Task inputs
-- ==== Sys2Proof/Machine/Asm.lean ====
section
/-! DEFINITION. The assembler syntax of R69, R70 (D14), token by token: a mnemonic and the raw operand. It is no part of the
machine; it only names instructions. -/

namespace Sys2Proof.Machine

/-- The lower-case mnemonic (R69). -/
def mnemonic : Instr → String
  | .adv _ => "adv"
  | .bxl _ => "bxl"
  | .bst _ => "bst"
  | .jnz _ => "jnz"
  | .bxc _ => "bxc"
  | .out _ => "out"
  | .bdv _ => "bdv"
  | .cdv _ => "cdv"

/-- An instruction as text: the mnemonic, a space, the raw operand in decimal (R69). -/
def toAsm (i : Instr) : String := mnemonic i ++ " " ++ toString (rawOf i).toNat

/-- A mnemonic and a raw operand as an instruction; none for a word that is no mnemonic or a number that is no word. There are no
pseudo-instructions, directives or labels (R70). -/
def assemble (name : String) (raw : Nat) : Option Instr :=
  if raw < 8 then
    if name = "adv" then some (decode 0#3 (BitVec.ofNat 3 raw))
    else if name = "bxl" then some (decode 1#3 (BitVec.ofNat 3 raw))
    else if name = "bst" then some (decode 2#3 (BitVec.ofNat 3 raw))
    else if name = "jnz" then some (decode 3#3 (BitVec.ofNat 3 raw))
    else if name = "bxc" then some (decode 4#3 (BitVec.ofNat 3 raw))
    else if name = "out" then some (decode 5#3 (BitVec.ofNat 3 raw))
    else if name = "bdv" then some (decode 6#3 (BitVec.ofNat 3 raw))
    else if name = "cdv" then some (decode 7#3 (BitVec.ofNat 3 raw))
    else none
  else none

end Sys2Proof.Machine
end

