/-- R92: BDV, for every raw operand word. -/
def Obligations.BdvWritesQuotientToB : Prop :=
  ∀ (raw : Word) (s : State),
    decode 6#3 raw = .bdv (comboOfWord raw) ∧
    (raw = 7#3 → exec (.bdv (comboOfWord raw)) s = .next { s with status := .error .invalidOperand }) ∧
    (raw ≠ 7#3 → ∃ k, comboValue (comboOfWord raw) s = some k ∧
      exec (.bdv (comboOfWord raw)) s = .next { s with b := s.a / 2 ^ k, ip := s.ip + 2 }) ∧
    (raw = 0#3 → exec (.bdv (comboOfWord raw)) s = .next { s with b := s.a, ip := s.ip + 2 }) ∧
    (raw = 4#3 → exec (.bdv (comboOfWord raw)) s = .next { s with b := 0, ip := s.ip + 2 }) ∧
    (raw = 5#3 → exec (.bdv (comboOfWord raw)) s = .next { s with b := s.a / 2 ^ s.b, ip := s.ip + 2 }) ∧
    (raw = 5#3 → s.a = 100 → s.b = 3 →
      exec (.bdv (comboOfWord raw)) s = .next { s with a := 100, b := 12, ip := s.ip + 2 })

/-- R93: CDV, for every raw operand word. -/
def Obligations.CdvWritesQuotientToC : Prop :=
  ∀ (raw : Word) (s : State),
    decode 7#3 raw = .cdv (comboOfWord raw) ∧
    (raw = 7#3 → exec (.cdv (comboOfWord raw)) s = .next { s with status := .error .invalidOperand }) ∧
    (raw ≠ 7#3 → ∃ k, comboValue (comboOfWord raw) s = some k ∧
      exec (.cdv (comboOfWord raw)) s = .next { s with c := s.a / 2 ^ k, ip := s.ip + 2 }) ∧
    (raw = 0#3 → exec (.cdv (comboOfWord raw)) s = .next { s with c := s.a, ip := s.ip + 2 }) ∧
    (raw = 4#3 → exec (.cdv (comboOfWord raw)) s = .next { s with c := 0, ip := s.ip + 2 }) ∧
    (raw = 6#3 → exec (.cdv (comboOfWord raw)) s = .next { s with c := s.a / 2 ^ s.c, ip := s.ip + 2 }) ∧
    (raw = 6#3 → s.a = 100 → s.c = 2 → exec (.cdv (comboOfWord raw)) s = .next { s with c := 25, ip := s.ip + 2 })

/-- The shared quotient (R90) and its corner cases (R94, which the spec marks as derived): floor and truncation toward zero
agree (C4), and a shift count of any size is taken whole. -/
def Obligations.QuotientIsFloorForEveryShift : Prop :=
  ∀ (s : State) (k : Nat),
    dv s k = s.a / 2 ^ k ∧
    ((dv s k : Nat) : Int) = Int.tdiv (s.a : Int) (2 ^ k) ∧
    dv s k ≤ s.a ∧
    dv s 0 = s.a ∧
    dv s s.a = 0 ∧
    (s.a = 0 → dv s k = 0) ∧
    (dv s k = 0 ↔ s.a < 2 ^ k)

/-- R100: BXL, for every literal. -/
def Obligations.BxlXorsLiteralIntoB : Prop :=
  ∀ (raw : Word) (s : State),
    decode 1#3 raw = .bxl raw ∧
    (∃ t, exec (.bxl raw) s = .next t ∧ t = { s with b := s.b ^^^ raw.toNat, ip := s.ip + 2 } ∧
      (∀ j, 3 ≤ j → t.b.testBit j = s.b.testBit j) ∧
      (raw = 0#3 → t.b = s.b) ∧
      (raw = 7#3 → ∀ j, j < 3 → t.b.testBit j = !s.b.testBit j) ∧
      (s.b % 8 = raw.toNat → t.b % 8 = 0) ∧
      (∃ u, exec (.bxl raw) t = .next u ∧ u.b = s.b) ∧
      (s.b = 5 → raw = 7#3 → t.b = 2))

What to produce
Your answer should be exactly the lines of the data above, from the first through the line containing "if raw < 8 then".

Task response
-- ==== Sys2Proof/Machine/Asm.lean ====
section
/-! DEFINITION. The assembler syntax of R69, R70 (D14), token by token: a mnemonic and the raw operand. It is no part of the
machine; it only names instructions. -/

namespace Sys2Proof.Machine

/-- The lower-case mnemonic (R69). -/
def mnemonic : Instr → String
  | .adv _ => "adv"
  | .bxl _ => "bxl"
  | .bst _ => "bst"
  | .jnz _ => "jnz"
  | .bxc _ => "bxc"
  | .out _ => "out"
  | .bdv _ => "bdv"
  | .cdv _ => "cdv"

/-- An instruction as text: the mnemonic, a space, the raw operand in decimal (R69). -/
def toAsm (i : Instr) : String := mnemonic i ++ " " ++ toString (rawOf i).toNat

/-- A mnemonic and a raw operand as an instruction; none for a word that is no mnemonic or a number that is no word. There are no
pseudo-instructions, directives or labels (R70). -/
def assemble (name : String) (raw : Nat) : Option Instr :=
  if raw < 8 then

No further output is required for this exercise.